Of course, I read them in order as they came out, but it’s been a long ti,e and I didn’t remember the details of this one at all. Sounds like plenty of humor, though,, and that is always a good thing in Bill’s books.
It is, Jeff. I always enjoy the humor. I’m waiting to see, though, if Sheriff Rhodes continues to get ambushed in every book in the series.
SPOILER ALERT: Major changes are coming soon when Dr. Pepper stops making their soft drink with REAL sugar! Will Dan survive or will this be a fatal blow to his not-so well-ordered world? I eagerly await more of your reviews, Tracy, as the series progresses.

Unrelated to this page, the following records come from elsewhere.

-- ==== Sys2Proof/Machine/Flags.lean ====
section
/-! DEFINITION. The control registers as `RDC` reads them (10_state.md R28 to R33): every bit not listed reads 0. `STATUS`
holds the unit's only flags (R31): no command sets a flag from a result. -/

namespace Sys2Proof.Machine

/-- The 4-bit code of a fault (60_exceptions.md R220). -/
def faultBits : FaultCode → BitVec 4
  | .illegalCmd => 1
  | .badConfig => 2
  | .badIndex => 3
  | .keyInvalid => 4

/-- The field `ERR`: 0 for no fault (10_state.md R31). -/
def errBits : Option FaultCode → BitVec 4
  | none => 0
  | some f => faultBits f

/-- The field `KEYMODE` (10_state.md R30). -/
def modeBits : KeyMode → BitVec 2
  | .independent => 0
  | .constant => 1

/-- `CR[0]`: `ROUNDS` in bits `[7:0]` (10_state.md R29). -/
def roundsReg (s : State) : Word := (0 : BitVec 56) ++ s.rounds

/-- `CR[1]`: `KEYMODE` in bits `[1:0]` (10_state.md R30). -/
def keymodeReg (s : State) : Word := (0 : BitVec 62) ++ modeBits s.keymode

/-- `CR[2]`, `STATUS`: `ERR` in bits `[7:4]`, `KVALID` in bit 0 (10_state.md R31). -/
def statusReg (s : State) : Word :=
  (0 : BitVec 56) ++ errBits s.err ++ (0 : BitVec 3) ++ BitVec.ofBool s.kvalid

/-- `CR[3]`, `CAP`: `MAX_ROUNDS` in bits `[7:0]`, 64 in bits `[15:8]` (10_state.md R33). -/
def capReg (s : State) : Word := (0 : BitVec 48) ++ (64 : BitVec 8) ++ s.maxRounds

/-- `CR[c]`, `0 <= c <= 3`, zero-extended to 64 bits (00_scope.md R7). `RDC` has checked the number; beyond 3 the value is
0, and no command reads it. -/
def controlReg (c : Nat) (s : State) : Word :=
  match c with
  | 0 => roundsReg s
  | 1 => keymodeReg s
  | 2 => statusReg s
  | 3 => capReg s
  | _ => 0

end Sys2Proof.Machine
end

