-- ==== Sys2Proof/Tests/Slice0.lean ====
section
/-! SUPPORT. Tests: ill-formed commands refused, decoding of words written out from the spec, one-step tests from the
spec's vectors (95_test_vectors.md), and a witness for the hypotheses of every obligation that has some. -/

namespace Sys2Proof.Tests

open Sys2Proof.Machine

-- One theorem is checked at a time: a check in progress holds a thread and its stack.
set_option Elab.async false

/-! ## Small states -/

/-- The unit after the word `w`, with data word `d`, is presented in state `s` and one step is taken. -/
def ran (w : Cmd) (d : Word) (s : State) : State := stepOf { s with pending := [.command w d] }

/-- The key material of vector G1: `K[n] = 1000 + n` for `n` in `0 .. 191`. -/
def countingKey : Memory := listWords 0 (tabulate (fun n => BitVec.ofNat 64 (1000 + n)) 192 0)

/-- `ROUNDS = 2` and the key material of vector G1 present. -/
def keyed : State := { State.reset with rounds := 2, kvalid := true, K := countingKey }

/-- A unit whose first fault was `KEY_INVALID` (program P5, line 1). -/
def stopped : State := { State.reset with err := some .keyInvalid }

/-- `S[i] = i`. -/
def countingLanes : Lanes := lanesOf fun i => BitVec.ofNat 64 i

/-- The lanes of which instance `j` is the word `rows j`, for `j` in `0 .. 63`. -/
def lanesOfRows (rows : Nat → Word) : Lanes := transpose (lanesOf rows)

/-- The key of program P4: block 0 zero, block 1 zero but for lanes 62 and 63. -/
def p4 : State :=
  { State.reset with
    rounds := 1, kvalid := true, K := [(126, ones), (127, ones)]
    S := lanesOfRows fun j => if j = 0 then 0x0123456789ABCDEF else if j = 1 then 0xFEDCBA9876543210 else 0 }

/-! ## Ill-formed commands: an operand that does not fit its 8-bit field (30_encoding.md R75) -/

theorem test_wf_wrs : wellFormed (.wrs 256) = false ∧ wellFormed (.wrs 255) = true := by decide
theorem test_wf_rds : wellFormed (.rds 256) = false ∧ wellFormed (.rds 255) = true := by decide
theorem test_wf_rdk :
    wellFormed (.rdk 256 0) = false ∧ wellFormed (.rdk 0 256) = false ∧ wellFormed (.rdk 255 255) = true := by decide
theorem test_wf_setr : wellFormed (.setr 256) = false ∧ wellFormed (.setr 255) = true := by decide
theorem test_wf_setm : wellFormed (.setm 256) = false ∧ wellFormed (.setm 255) = true := by decide
theorem test_wf_rdc : wellFormed (.rdc 256) = false ∧ wellFormed (.rdc 255) = true := by decide
theorem test_wf_mir :
    wellFormed (.mir 256 0) = false ∧ wellFormed (.mir 0 256) = false ∧ wellFormed (.mir 255 255) = true := by decide
theorem test_wf_sbx : wellFormed (.sbx 256) = false ∧ wellFormed (.sbx 255) = true := by decide
theorem test_wf_ak : wellFormed (.ak 256) = false ∧ wellFormed (.ak 255) = true := by decide
theorem test_wf_rnd : wellFormed (.rnd 256) = false ∧ wellFormed (.rnd 255) = true := by decide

As I remember it, the Sheriff has a machien in the courthouse that serves the real thing, i.e. Dr Pepper with real sugar.
But don’t tell Ivy.
No problem, Jerry. And, we’ll see what happens with that Dr. Pepper! I’ll watch for it.
Lesa, not Tracy. What am I thinking?
Lesa, not Tracy. What am I thinking? — J.
Terrific review – love this!
Thank you, Kaye!
There is a plant here that still makes Dr Pepper with real sugar. Every few months, we are warned that they are about to close. They survive.
There are also a number of plants just across the border with Mexico that still do the real sugar deal. Their US sales are way down thanks to Abbott’s border stunts and periodic shutdowns as deliveries can’t get through to US customers.
I was a Dr. Pepper addict in college. Now, I still drink it, but I’ve cut back. I don’t even know if I’ve ever had it with real sugar!
Bill really was a big fan of Dr. Pepper.